Tegen de uitlegging die het Gerecht in het bestreden arrest verdedigt, pleit echter ook de beschermingsdoelstelling die aan de artikelen 7 en 51 van de verordening inzake het gemeenschapsmerk ten grondslag ligt, namelijk dat inschrijvingen die in strijd met het algemene belang zijn, meteen moeten worden uitgesloten of, wanneer de inschrijving toch heeft plaatsgevonden, kunnen worden nietig verklaard. Alleen zo kan worden voorkomen dat merken in strijd met de bepalingen van de verordening inzake het gemeenschapsmerk worden ingeschreven en daardoor het aan deze bepaling ten grondslag liggende algemene belang niet in acht wordt genomen. Indien de opvatting van het Gerecht juist zou zijn, zou een merkaanvrager bovendien niet alleen bescherming verkrijgen voor merken waarvoor op de datum van de inschrijving absolute nietigheidsgronden bestaan, maar deze merken zouden na de inschrijving ook niet langer overeenkomstig artikel 51 van de verordening inzake het gemeenschapsmerk kunnen worden nietig verklaard, aangezien zij op de datum waarop de aanvraag is ingediend, inschrijvingsvatbaar waren en het Gerecht uitdrukkelijk geen rekening houdt met ontwikkelingen tussen de datum van de aanvraag en de datum van de inschrijving. Volgens rekwirant vormt dit, in strijd met de beschermingsdoelstelling van de artikelen 7 en 51 van de verordening inzake het gemeenschapsmerk, een ongerechtvaardigde bevoorrechting van een particulier tegenover het beschermingswaardige algemene belang.
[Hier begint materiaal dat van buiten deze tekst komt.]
/-- R160's `T2` with Σ0 and Maj written out. -/
theorem roundT2_eq {w e : Nat} (c : WordConfig w e) (s : Work w)
    (hc : c.upper0.1 < w ∧ c.upper0.2.1 < w ∧ c.upper0.2.2 < w) :
    roundT2 c s =
      (s.a.rotateRight c.upper0.1 ^^^ s.a.rotateRight c.upper0.2.1 ^^^ s.a.rotateRight c.upper0.2.2) +
        ((s.a &&& s.b) ^^^ (s.a &&& s.c) ^^^ (s.b &&& s.c)) := by
  rw [roundT2, upperSigma0, mixRotate_eq_rotateRight s.a hc, majority]

/-! ### The two round units -/

/-- Settles O42: `T1` and `T2` are the round's own two sums, at the amounts of each width's configuration, and the
model's round is R160's tuple of them. -/
theorem roundsFollowRule : Obligations.RoundsFollowRule := by
  refine ⟨fun s kt wt => ⟨roundT1 config32 s kt wt, roundT2 config32 s, ?t1w32, ?t2w32, rfl⟩,
    fun s kt wt => ⟨roundT1 config64 s kt wt, roundT2 config64 s, ?t1w64, ?t2w64, rfl⟩⟩
  case t1w32 => exact roundT1_eq config32 s kt wt (by decide)
  case t2w32 => exact roundT2_eq config32 s (by decide)
  case t1w64 => exact roundT1_eq config64 s kt wt (by decide)
  case t2w64 => exact roundT2_eq config64 s (by decide)

end Sys2Proof.Machine
end

section
/-! PROOFS. Scope: what an accepted HASH command writes (spec/48_host_operations.md R200, spec/45_chaining_and_digest.md
R170). -/

namespace Sys2Proof.Machine

variable {s : State}

/-! ### The encodings of a HASH command -/

/-- The HASH commands with their selectors, each as the command and as the WR_CMD of its word (R85). -/
def hashEncodings : List (Instr × Alg) :=
  [(.hashSha256, .sha256), (.wrCmd 0x00000001#32, .sha256), (.hashSha384, .sha384),
    (.wrCmd 0x00000011#32, .sha384), (.hashSha512, .sha512), (.wrCmd 0x00000021#32, .sha512)]

/-- Both encodings of a HASH command run the acceptance of its selector. -/
theorem exec_of_mem_hashEncodings {i : Instr} {alg : Alg} (h : (i, alg) ∈ hashEncodings) (s : State) :
    ∃ data, exec i s = s.ifEnabled (s.acceptHash data alg) := by
  simp only [hashEncodings, List.mem_cons, Prod.mk.injEq, List.not_mem_nil, or_false] at h
  rcases h with ⟨rfl, rfl⟩ | ⟨rfl, rfl⟩ | ⟨rfl, rfl⟩ | ⟨rfl, rfl⟩ | ⟨rfl, rfl⟩ | ⟨rfl, rfl⟩
  · exact ⟨cmdSha256, rfl⟩
  · exact ⟨0x00000001#32, rfl⟩
  · exact ⟨cmdSha384, rfl⟩
  · exact ⟨0x00000011#32, rfl⟩
  · exact ⟨cmdSha512, rfl⟩
  · exact ⟨0x00000021#32, rfl⟩

/-! ### Acceptance without a fault -/

/-- The walk over cells that are all written finds no unwritten one. -/
theorem Memory.firstUnwritten_eq_none_of_written {m : Memory} {n : Nat} (h : ∀ j, j < n → m.read j ≠ none) :
    m.firstUnwritten 0 n = none := by
  cases hu : m.firstUnwritten 0 n with
  | none => rfl
  | some j =>
    obtain ⟨-, hj, hr, -⟩ := Memory.firstUnwritten_eq_some_iff.mp hu
    exact absurd hr (h j (by omega))

/-- Where none of R200's faults applies, acceptance starts the job. -/
theorem State.acceptHash_starts (data : HWord) {alg : Alg} (acc : accepts s.kind alg = true)
    (idle : s.status.busy = false) (fits : s.len.toNat ≤ s.msgCap.val)
    (written : ∀ j, j < s.len.toNat → s.msg.read j ≠ none) :
    ∃ g, s.engine.init alg = some g ∧
      s.acceptHash data alg = .next (s.startJob alg g (blocksFor (algWidth alg) s.len.toNat)) := by
  have hu := Memory.firstUnwritten_eq_none_of_written written
  rcases s.acceptHash_cases data alg with
    ⟨hacc, -⟩ | ⟨-, hbusy, -⟩ | ⟨-, -, hlen, -⟩ | ⟨-, -, -, j, hj, -⟩ | ⟨-, -, -, -, hstart⟩
  · simp [acc] at hacc
  · simp [idle] at hbusy
  · omega
  · simp [hu] at hj
  · exact hstart

/-! ### MD_INIT (R170) and the block count (R131) of a selector -/

theorem Engine.init_w32_eq_some {d : Datapath 32 48} {alg : Alg} {g : Engine} (h : (Engine.w32 d).init alg = some g) :
    g = .w32 { d with hash := some iv256 } := by
  cases alg with
  | sha256 => exact (Option.some.inj h).symm
  | sha384 => cases h
  | sha512 => cases h

theorem Engine.init_w64_eq_some {d : Datapath 64 64} {alg : Alg} {g : Engine} (h : (Engine.w64 d).init alg = some g) :
    g = .w64 { d with hash := some (if alg = .sha384 then iv384 else iv512) } := by
  cases alg with
  | sha256 => cases h
  | sha384 => exact (Option.some.inj h).symm
  | sha512 => exact (Option.some.inj h).symm

theorem blocksFor_algWidth (alg : Alg) (n : Nat) :
    blocksFor (algWidth alg) n = if alg = .sha256 then n / 64 + (if n % 64 ≥ 56 then 2 else 1)
      else n / 128 + (if n % 128 ≥ 112 then 2 else 1) := by
  cases alg with
  | sha256 => exact blocksFor_32 n
  | sha384 => exact blocksFor_64 n
  | sha512 => exact blocksFor_64 n

/-- Settles O25: both encodings run acceptance, no fault of R200 applies, and the started job's fields are those that
acceptance and MD_INIT write. -/
theorem hashCommandStartsJob : Obligations.HashCommandStartsJob := by
  intro s i alg hi hf acc idle fits written
  obtain ⟨data, hexec⟩ := exec_of_mem_hashEncodings hi s
  obtain ⟨g, hg, hstart⟩ := State.acceptHash_starts data acc idle fits written
  refine ⟨s.startJob alg g (blocksFor (algWidth alg) s.len.toNat), ?runs, rfl, rfl, rfl, rfl, ?blocks, ?narrow, ?wide,
    rfl, rfl, rfl, rfl, hf, rfl, rfl⟩
  case runs => rw [hexec, State.ifEnabled_of_none hf, hstart]
  case blocks => rw [State.startJob_blockCount, blocksFor_algWidth]
  case narrow =>
    intro d hd
    exact Engine.init_w32_eq_some (hd ▸ hg)
  case wide =>
    intro d hd
    exact Engine.init_w64_eq_some (hd ▸ hg)

end Sys2Proof.Machine
end

section
/-! PROOFS. Scope: no host operation but RESET touches a running job (spec/45_chaining_and_digest.md R179). -/

namespace Sys2Proof.Machine

variable {s t : State}

/-! ### The next states of the single operations -/

theorem exec_wrLen_next {data : HWord} (h : exec (.wrLen data) s = .next t) :
    (∃ m, t = s.withFault m) ∨ (s.status.busy = false ∧ t = s.withLen data) := by
  obtain ⟨-, h⟩ := State.ifEnabled_next h
  split at h
  · exact .inl ⟨_, State.raiseFault_next h⟩
  · next idle => cases h; exact .inr ⟨Bool.eq_false_of_not_eq_true idle, rfl⟩

theorem exec_wrMsg_next {idx : Index} {data : HWord} (h : exec (.wrMsg idx data) s = .next t) :
    (∃ m, t = s.withFault m) ∨ (s.status.busy = false ∧ t = s.withMsgByte idx.toNat (dataByte data)) := by
  obtain ⟨-, h⟩ := State.ifEnabled_next h
  split at h
  · exact .inl ⟨_, State.raiseFault_next h⟩
  split at h
  · exact .inl ⟨_, State.raiseFault_next h⟩
  split at h
  · exact .inl ⟨_, State.raiseFault_next h⟩
  · next idle => cases h; exact .inr ⟨Bool.eq_false_of_not_eq_true idle, rfl⟩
Wat tot slot het argument van het Gerecht inzake de duur van de procedure betreft, dient te worden opgemerkt dat deze duur kan afhangen van zeer veel factoren, die niet alleen kunnen worden beïnvloed door rekwirant, maar ook door de aanvrager zelf of, zoals in het geval van de in de verordening inzake het gemeenschapsmerk neergelegde oppositieprocedure, door derden. Ook kunnen zeer onverwacht absolute nietigheidsgronden, waarover rekwirant geen invloed heeft uitgeoefend en geen invloed kan uitoefenen, optreden. Bij een adequate afweging van de in dergelijke „toevallige” situaties tegengestelde belangen, moet voorrang worden gegeven aan het algemene belang, temeer omdat de aanvrager er tot aan de inschrijving niet op kan vertrouwen dat hij het aangevraagde beschermingsrecht daadwerkelijk verkrijgt. In dit geval is het dan ook juist om ook ontwikkelingen tot aan de datum van de inschrijving in aanmerking te nemen.

Om voormelde redenen moet het bestreden arrest van het Gerecht van eerste aanleg worden vernietigd omdat het artikel 51 van de verordening inzake het gemeenschapsmerk schendt.